Node-Sparing Low-Dose Radiotherapy Concurrent With Chemotherapy and PD-1 Inhibitor in pMMR/MSS High-Risk Locally Advanced Colon Cancer: A Prospective, Single-Arm, Phase II Trial

NCT ID: NCT07279077

Last Updated: 2025-12-12

Basic Information

• Recruitment Status: NOT_YET_RECRUITING
• Clinical Phase: PHASE2
• Total Enrollment: 38 participants
• Study Classification: INTERVENTIONAL
• Study Start Date: 2025-12-31
• Study Completion Date: 2031-12-30

Brief Summary

Most colorectal cancers belong to the microsatellite stable (MSS) or proficient mismatch repair (pMMR) subtypes, with limited response to PD-1 inhibitors. Radiotherapy can increase the release of tumor-associated antigens, thereby improve responsiveness to PD-1 blockade in MSS/pMMR rectal cancer. Tumor-draining lymph nodes are important sites for PD-1 inhibitors to exert antitumor effects, and studies have reported that direct radiation-induced damage and fibrosis can inhibit lymph node drainage and anti-tumor function. Accumulating evidence indicates that low-dose radiotherapy reprograms the tumor microenvironment (TME), transforming immunosuppressive 'cold' tumors into immunostimulatory 'hot' tumors. This transition is mediated by modulating the gut microbiota, eliciting innate and adaptive immune responses, inhibiting immunosuppressive cells, and promoting the infiltration of T and B lymphocytes.Therefore, this study aims to evaluate whether node-sparing low-dose radiotherapy (1Gy/8f) concurrent with chemotherapy and PD-1 inhibitor can improve the pathological complete response (pCR) rate, enhance tolerability, and improve prognosis in patients with pMMR/MSS high-risk locally advanced colon cancer.

Conditions

Colon Cancer; Neoadjuvant Therapies; Immune Checkpoint Therapy; Radiation Therapy

Study Design

• Allocation Method: NA
• Intervention Model: SINGLE_GROUP
• Primary Study Purpose: TREATMENT
• Blinding Strategy: NONE

Study Groups

Node-sparing Low-Dose Radiotherapy Concurrent With Chemotherapy and PD-1 Inhibitor

D1, D2: Node-sparing low-dose radiotherapy (1GY\*2d) concurrent with chemotherapy (CAPOX) and PD-1 Inhibitor (200mg). 4 cycles, q3w, as total neoadjuvant therapy

Group Type: EXPERIMENTAL

Node-Sparing Low-Dose Radiotherapy Concurrent With Chemotherapy and PD-1 Inhibitor

Intervention Type: COMBINATION_PRODUCT

Patients will receive 4 cycles of neoadjuvant therapy: In D1, D2: node-sparing low-dose radiotherapy (1Gy\*2d), concurrent with CAPOX chemotherapy and PD-1 inhibitor(200mg). After that, patients will undergo partial colectomy at the site of tumor.

Interventions

Node-Sparing Low-Dose Radiotherapy Concurrent With Chemotherapy and PD-1 Inhibitor

Patients will receive 4 cycles of neoadjuvant therapy: In D1, D2: node-sparing low-dose radiotherapy (1Gy\*2d), concurrent with CAPOX chemotherapy and PD-1 inhibitor(200mg). After that, patients will undergo partial colectomy at the site of tumor.

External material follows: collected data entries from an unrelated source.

/-- A sharer is recorded at the line's home slice: a pointer while one of the four is free, else OVF and the handler. A mask
that was collected before is then no longer the line's (R155, R156, R463). -/
def addSharer (s : State) (die pln id : Nat) : State :=
  match l2Phys s die pln with
  | none => s
  | some ln =>
    if ln.sharers.contains id then s
    else if ln.sharers.length < 4 then l2Upd s die pln fun l => { l with sharers := l.sharers ++ [id] }
    else
      let s := l2Upd (takeMask s die pln).2 die pln fun l => { l with ovf := true }
      if dirBcast s die ln.pid ln.vln then s
      else dirAsk s { reason := 0, sharer := id, die := die, slice := sliceOf ln.pid ln.vln, pid := ln.pid, vln := ln.vln }

/-- A sharer that has given up a copy leaves the line, unless it holds the line under another name; with OVF set the handler is told
(R123, R156, R463). -/
def dropSharer (s : State) (die pln id : Nat) : State :=
  match l2Phys s die pln with
  | none => s
  | some ln =>
    if stillShares s die pln id then s
    else
      let s := l2Upd s die pln fun l => { l with sharers := l.sharers.filter (· != id) }
      if ln.ovf && !dirBcast s die ln.pid ln.vln then
        dirAsk s { reason := 2, sharer := id, die := die, slice := sliceOf ln.pid ln.vln, pid := ln.pid, vln := ln.vln }
      else s

/-- A die that holds a line of the other die's memory no more leaves it there (R155, R156). -/
def tellHome (s : State) (die pln : Nat) : State :=
  let mp := memPlace (pln * 128)
  if mp < 2 ∧ mp ≠ die then dropSharer s mp pln 6 else s

/-- Paddock cache `i` of a die has given up a copy of a line (R121, R123, R155). -/
def paddockLeft (s : State) (die pln i : Nat) : State := tellHome (dropSharer s die pln i) die pln

/-- Physical line `pln` leaves every paddock cache of a die that holds it, each of them a sharer that leaves: what an eviction does
(R153, R155, R156; log 42). -/
def dropPaddocks (s : State) (die pln : Nat) : State :=
  ((List.range 6).filter fun i => pcHolds s (die * 6 + i) pln).foldl (fun s i =>
    let q := die * 6 + i
    dropSharer (s.setPc q ((s.pc q).filter (·.pln != pln))) die pln i) s

/-! ### Stamps and deliveries (R158, R159) -/

/-- The vector of a place. -/
def State.vec (s : State) (p : Nat) : List Nat := vget s.vecs p [0, 0, 0, 0]

/-- It becomes `v`. -/
def State.setVec (s : State) (p : Nat) (v : List Nat) : State := { s with vecs := s.vecs.setIfInBounds p v }

/-- A place numbers a write it originates and gives it its stamp (R158). -/
def stampNext (s : State) (p : Nat) : List Nat × State :=
  let v := (s.vec p).set p ((s.vec p).getD p 0 + 1)
  (v, s.setVec p v)

/-- Whether every counter of `a` is at most that of `b`. -/
def stampLe (a b : List Nat) : Bool := (List.range 4).all fun i => decide (a.getD i 0 ≤ b.getD i 0)

/-- Whether the key of stamp `a` from origin `o` is greater than that of `b` from `q` (R159). -/
def keyGt (a : List Nat) (o : Nat) (b : List Nat) (q : Nat) : Bool :=
  decide (b.sum < a.sum) || (a.sum == b.sum && decide (q < o))

/-- Whether a place may apply a stamped write now (R158); while Tandem is down none waits for a place-3 counter (R483). -/
def stampReady (s : State) (d : Delivery) : Bool :=
  let v := s.vec d.dst
  (List.range 4).all fun i =>
    if i = 3 ∧ !s.tandemUp then true
    else if i = d.origin then d.stamp.getD i 0 == v.getD i 0 + 1 else decide (d.stamp.getD i 0 ≤ v.getD i 0)

/-- The stamp of the last image applied to a sector at a place becomes this one. -/
def setSectorStamp (s : State) (place sector : Nat) (stamp : List Nat) (origin : Nat) : State :=
  { s with stamps := { place := place, sector := sector, stamp := stamp, origin := origin } ::
      s.stamps.filter fun x => !(x.place == place && x.sector == sector) }

/-- SECTOR_IMAGE_COMPARE: whether a place takes an image (R159). -/
def imageTaken (s : State) (place sector : Nat) (stamp : List Nat) (origin : Nat) : Bool :=
  match s.stamps.find? fun x => x.place == place && x.sector == sector with
  | none => true
  | some x => stampLe x.stamp stamp || keyGt stamp origin x.stamp x.origin

/-- Bytes within one sector are written at a place that holds it: the L2 copy when there is one, else the memory whose place it
is; a failing sector of HBM that they do not cover keeps failing (R153, R158, R456). -/
def sectorApply (s : State) (place pa : Nat) (bs : List Byte) (c : Bool) : State :=
  let pln := pa / 128
  if place < 2 then
    let home := memPlace pa == place
    let o := pa % 128
    let m := rangeMask o bs.length
    let yes := List.replicate 128 true
    match l2Phys s place pln with
    | some _ =>
      l2Upd s place pln fun l =>
        { l with data := splice l.data o bs, valid := mergeBy m yes l.valid,
                 dirty := if home then mergeBy m yes l.dirty else l.dirty,
                 bad := l.bad.filter fun b => decide (b < o) || decide (o + bs.length ≤ b) }
    | none => if home then hbmWrite s pa bs c else s
  else if place = 2 && regionOf pa == .host then { s with phys := memWrite s.phys pa bs }
  else s

/-- The origin's copy of delivered bytes of another place's memory is clean (R158). -/
def cleanSector (s : State) (origin pa n : Nat) : State :=
  if s.flights.any fun d => d.origin == origin && (d.images ++ d.parts).any fun x => x.1 / 32 == pa / 32 then s
  else l2Upd s origin (pa / 128) fun l =>
    { l with dirty := mergeBy (rangeMask (pa % 128) n) (List.replicate 128 false) l.dirty }

/-- The line that a delivery's images belong to. -/
def Delivery.line (d : Delivery) : Option Nat := (d.images ++ d.parts).head?.map fun x => x.1 / 128

/-- The copies of a delivered line above a die's L2 are dropped, code among them; a die that held nothing else leaves the line
(R62, R153, R156). -/
def deliverDrop (s : State) (d : Delivery) : State :=
  match d.line with
  | some pln =>
    if d.dst < 2 ∧ dieHolds s d.dst pln then
      let (mask, s) := takeMask s d.dst pln
      tellHome (dropCodeDie (dropReached s d.dst pln mask false none) d.dst pln) d.dst pln
    else s
  | none => s

/-- A counter notice leaves for the peer, unless a write into its window carried the stamp already (R158, R377). -/
def noticePeer (s : State) (d : Delivery) : State :=
  if d.dst = 3 then
    if s.peerOut.any fun f => match f with
      | .write _ _ v => v == d.stamp
      | _ => false then s
    else { s with peerOut := s.peerOut ++ [.notice d.stamp] }
  else s

/-- A write of `n` bytes, not by the device itself, reaches the memory that holds them: the spill control blocks that it touches
start their PEAK again (R332). -/
def noteSpill (s : State) (pa n : Nat) : State :=
  let base := wfld s.spillQ 45 12 * 4096
  if wbit s.spillQ 63 && decide (base < pa + n) && decide (pa < base + 4096) then
    let hit (p : Nat) : Bool := decide (base + 64 * p < pa + n) && decide (pa < base + 64 * p + 64)
    { s with spillWrote := (List.range 64).filter fun p => hit p || s.spillWrote.contains p }
  else s

/-- One delivery is applied at its place (R158, R159). -/
def applyDelivery (s : State) (d : Delivery) : State :=
  let v := s.vec d.dst
  let s := noticePeer (deliverDrop (s.setVec d.dst (v.set d.origin (d.stamp.getD d.origin 0))) d) d
  (d.images ++ d.parts).foldl (fun s (a, bs) =>
    let sector := a / 32 * 32
    let s :=
      if imageTaken s d.dst sector d.stamp d.origin then
        let s := sectorApply (setSectorStamp s d.dst sector d.stamp d.origin) d.dst a bs d.comp
        if d.dst = memPlace a then noteSpill s a bs.length else s
      else s
    if d.dst = memPlace a ∧ d.origin < 2 then cleanSector s d.origin a bs.length else s) s

/-- Split off the first element that satisfies `p`. -/
def takeFirst {α : Type} (p : α → Bool) : List α → Option (α × List α)
  | [] => none
  | x :: xs =>
    if p x then some (x, xs)
    else match takeFirst p xs with
      | some (y, ys) => some (y, x :: ys)
      | none => none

Intervention Type: COMBINATION_PRODUCT

Eligibility Criteria

Inclusion Criteria

1. Voluntarily signed written informed consent.

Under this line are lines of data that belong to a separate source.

-- ==== Sys2Proof/Machine/Activation.lean ====
section
/-! DEFINITION. The activation functions of R269, correctly rounded: exact where the function is algebraic, else by an
interval of 1,024 fraction bits whose two ends round alike (log 14). -/

namespace Sys2Proof.Machine

/-- One, in fixed point. -/
def fx1 : Nat := 2 ^ 1024

/-- The sum of the terms of e^y from the term `t` of number `n` on, each rounded down. -/
def expTerms (y : Nat) : Nat → Nat → Nat → Nat → Nat
  | 0, _, _, acc => acc
  | k + 1, n, t, acc => if t = 0 then acc else expTerms y k (n + 1) (t * y / (fx1 * n)) (acc + t)

/-- The square of an interval, `n` times. -/
def squareN : Nat → Nat × Nat → Nat × Nat
  | 0, p => p
  | n + 1, p => squareN n (p.1 * p.1 / fx1, p.2 * p.2 / fx1 + 1)

/-- Bounds of e^(x / 2^1024) for x / 2^1024 from 0 to 400: of a 2^13th part by its series, then squared 13 times. Fewer
than 200 terms are not zero, each at most one too small. -/
def expBounds (x : Nat) : Nat × Nat :=
  let y := x / 2 ^ 13
  squareN 13 (expTerms y 200 1 fx1 0, expTerms (y + 1) 200 1 fx1 0 + 200)

/-- The alternating series of arctan(1 / q), rounded down term by term. -/
def atanTerms (q : Nat) : Nat → Nat → Nat → Bool → Int → Int
  | 0, _, _, _, acc => acc
  | k + 1, n, t, neg, acc =>
    if t = 0 then acc
    else atanTerms q k (n + 2) (t / (q * q)) (!neg) (if neg then acc - (t / n : Nat) else acc + (t / n : Nat))

/-- π in fixed point, by Machin's formula, within 2^20 of its last place. -/
def fxPi : Nat := (16 * atanTerms 5 400 1 (fx1 / 5) false 0 - 4 * atanTerms 239 400 1 (fx1 / 239) false 0).toNat

/-- The sum of x^(2n+1) / (1 · 3 · … · (2n+1)), from a term on, each rounded down. -/
def phiTerms (x : Nat) : Nat → Nat → Nat → Nat → Nat
  | 0, _, _, acc => acc
  | k + 1, n, t, acc => if t = 0 then acc else phiTerms x k (n + 2) (t * x / fx1 * x / (fx1 * n)) (acc + t)

/-- Bounds of Φ(x / 2^1024) − 1/2 for x / 2^1024 from 0 to 20: φ(x) times the series. The slack covers every term of the
series, π and the square root. -/
def phiBounds (x : Nat) : Nat × Nat :=
  let sum := phiTerms x 1500 3 x 0
  let e := expBounds (x * x / fx1 / 2)
  let root := isqrt (2 * fxPi * fx1)
  let lo := sum * fx1 / (e.2 + 1) * fx1 / (root + 2 ^ 40)
  let hi := (sum + 2 ^ 400) * fx1 / e.1 * fx1 / (root - 2 ^ 40) + 1
  (lo, hi)

/-- The code that both ends of an interval of magnitudes lo / 2^k to hi / 2^k round to, scaled by m × 2^e, if it is one. -/
def roundBounds (f : FloatFmt) (r : Rnd) (neg : Bool) (lo hi m : Nat) (e : Int) : Option Nat :=
  let a := f.roundFin r neg (lo * m) (e - 1024)
  let b := f.roundFin r neg (hi * m) (e - 1024)
  if a = b ∧ 0 < lo then some a else none

/-- Bounds of 1 / (1 + e^−x), for a magnitude x and a sign. -/
def sigmBounds (neg : Bool) (x : Nat) : Nat × Nat :=
  let e := expBounds x
  if neg then (fx1 * fx1 / (fx1 + e.2), fx1 * fx1 / (fx1 + e.1) + 1)
  else (e.1 * fx1 / (fx1 + e.1), e.2 * fx1 / (fx1 + e.2) + 1)

/-- Bounds of tanh of a magnitude x. -/
def tanhBounds (x : Nat) : Nat × Nat :=
  let e := expBounds (2 * x)
  ((e.1 - fx1) * fx1 / (e.1 + fx1), (e.2 - fx1) * fx1 / (e.2 + fx1) + 1)

/-- Bounds of Φ(x). -/
def cdfBounds (neg : Bool) (x : Nat) : Nat × Nat :=
  let p := phiBounds x
  if neg then (fx1 / 2 - p.2, fx1 / 2 - p.1) else (fx1 / 2 + p.1, fx1 / 2 + p.2)

/-- Whether a magnitude m × 2^e is below 2^t, or at least `n`. -/
def magBelow (m : Nat) (e t : Int) : Bool := decide ((Nat.log2 m : Int) + e < t)

/-- Whether m × 2^e is greater than `n`. -/
def magAbove (m : Nat) (e : Int) (n : Nat) : Bool :=
  if 0 ≤ e then decide (n < m * 2 ^ e.toNat) else decide (n * 2 ^ (-e).toNat < m)

/-- m × 2^e in fixed point, for e not below −1,024. -/
def fxOf (m : Nat) (e : Int) : Nat := m * 2 ^ (e + 1024).toNat

/-- A magnitude just above or just below m × 2^e. -/
def nudge (neg up : Bool) (m : Nat) (e : Int) : FVal :=
  .fin neg (if up then m * 2 ^ 200 + 1 else m * 2 ^ 200 - 1) (e - 200)

/-- A magnitude below every format's. -/
def tiny (neg : Bool) : FVal := .fin neg 1 (-10000)

/-- A finite magnitude above every format's. -/
def huge : FVal := .fin false 1 10000

/-- What a function's value is at a finite non-zero x: a value that rounds as it does, or an interval of magnitudes over
2^1024, scaled by a factor m × 2^e. -/
inductive ActVal where
  | val (v : FVal)
  | range (neg : Bool) (b : Nat × Nat) (m : Nat) (e : Int)

/-- 1 / √(m × 2^e), with a sticky bit. -/
def rsqrtFin (m : Nat) (e : Int) : FVal :=
  let n := if e % 2 = 0 then m else 2 * m
  let h := if e % 2 = 0 then e else e - 1
  let q := 2 ^ 400 / n
  let r := isqrt q
  .fin false (2 * r + if r * r * n = 2 ^ 400 then 0 else 1) (-(h / 2) - 201)

/-- A function of R269 at a finite non-zero x. -/
def actFin (fn : Nat) (s : Bool) (m : Nat) (e : Int) : ActVal :=
  let x := fxOf m e
  let small := magBelow m e (-40)
  if fn = 0 then .val (if s then .zero false else .fin s m e)
  else if fn = 1 then
    if small then .val (nudge s (!s) m (e - 1))
    else if magAbove m e 20 then .val (if s then tiny true else nudge false false m e)
    else .range s (cdfBounds s x) m e
  else if fn = 2 then
    if small then .val (nudge s (!s) m (e - 1))
    else if magAbove m e 200 then .val (if s then tiny true else nudge false false m e)
    else .range s (sigmBounds s x) m e
  else if fn = 3 then
    if small then .val (nudge false (!s) 1 (-1))
    else if magAbove m e 200 then .val (if s then tiny false else nudge false false 1 0)
    else .range false (sigmBounds s x) 1 0
  else if fn = 4 then
    if small then .val (nudge s false m e)
    else if magAbove m e 200 then .val (nudge s false 1 0)
    else .range s (tanhBounds x) 1 0
  else if fn = 5 then
    if small then .val (nudge false (!s) 1 0)
    else if magAbove m e 200 then .val (if s then tiny false else huge)
    else
      let b := expBounds x
      .range false (if s then (fx1 * fx1 / b.2, fx1 * fx1 / b.1 + 1) else b) 1 0
  else if fn = 6 then .val ((FVal.fin false 1 0).div (.fin s m e))
  else .val (if s then .nan else rsqrtFin m e)

/-- A function of R269 at a zero, an infinity or NaN. -/
def actSpecial (fn : Nat) : FVal → FVal
  | .inf s =>
    if fn ≤ 2 then (if s then .zero (fn != 0) else .inf false)
    else if fn = 3 ∨ fn = 5 then (if s then .zero false else if fn = 3 then .fin false 1 0 else .inf false)
    else if fn = 4 then .fin s 1 0
    else if fn = 6 then .zero s
    else if s then .nan else .zero false
  | .fin s _ _ =>
    if fn = 0 then .zero false
    else if fn = 1 ∨ fn = 2 ∨ fn = 4 then .zero s
    else if fn = 3 then .fin false 1 (-1)
    else if fn = 5 then .fin false 1 0
    else .inf s
  | .nan => .nan

/-- TACT on one code of a float format: the exact value, rounded once (R269). -/
def actCode (fn fmt : Nat) (f : FloatFmt) (r : Rnd) (code : Nat) : Nat :=
  match f.decode code with
  | .fin s m e =>
    if m = 0 then f.round r (actSpecial fn (.fin s m e))
    else match actFin fn s m e with
      | .val v => f.round r v
      | .range neg b m e => (roundBounds f r neg b.1 b.2 m e).getD (Config.actValue fn fmt code % 2 ^ f.width)
  | v => f.round r (actSpecial fn v)

end Sys2Proof.Machine
end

2. Age ≥ 18 years and ≤ 75 years at the time of enrollment.

3. Eastern Cooperative Oncology Group (ECOG) performance status score of 0 or 1.

4. Life expectancy > 2 years.

5. Histologically confirmed adenocarcinoma of the colon (without squamous or sarcomatoid components).

6. Tumor biopsy immunohistochemistry (IHC) indicates pMMR (proficient Mismatch Repair), defined as positive expression of all four proteins: MSH1, MSH2, MSH6, and PMS2; or genetic testing indicates MSS (Microsatellite Stable).

7. Staged as T4 and/or N+ (Stage IIB-III) according to the AJCC 8th edition, as evaluated by imaging (contrast-enhanced CT or MRI).

8. Prior to enrollment, the subject must be evaluated by a surgeon responsible for the operation based on medical history to confirm eligibility for R0 resection with curative intent.

9. No prior systemic or local anti-tumor therapy for colon cancer before study treatment, including radiotherapy, chemotherapy, immunotherapy, biologics, small molecule targeted therapy, etc.

10. Subjects agree to the collection of tumor tissue and peripheral blood samples required during the screening period and the study process for use in related research.

11. Adequate organ function:

a) Hematology (no use of blood components or cell growth factors within 7 days prior to the start of study treatment): i. Absolute Neutrophil Count (ANC) ≥ 1.5 × 10⁹/L (1,500/mm³). ii. Platelet count ≥ 100 × 10⁹/L (100,000/mm³). iii. Hemoglobin ≥ 90 g/L. b) Renal: i. Calculated Creatinine Clearance (CrCl) ≥ 50 mL/min (calculated using the Cockcroft-Gault formula: CrCl (mL/min) = {(140 - Age) × Weight (kg) × 0.85 [if female]} / (Serum Creatinine (mg/dL) × 72)).

ii. Urine protein < 2+ or 24-hour urine protein quantification < 1.0 g. c) Hepatic: i. Serum Total Bilirubin (TBil) ≤ 1.5 × ULN (Upper Limit of Normal). ii. AST and ALT ≤ 2.5 × ULN. iii. Serum Albumin (ALB) ≥ 28 g/L. d) Coagulation: i. International Normalized Ratio (INR) and Activated Partial Thromboplastin Time (APTT) ≤ 1.5 × ULN.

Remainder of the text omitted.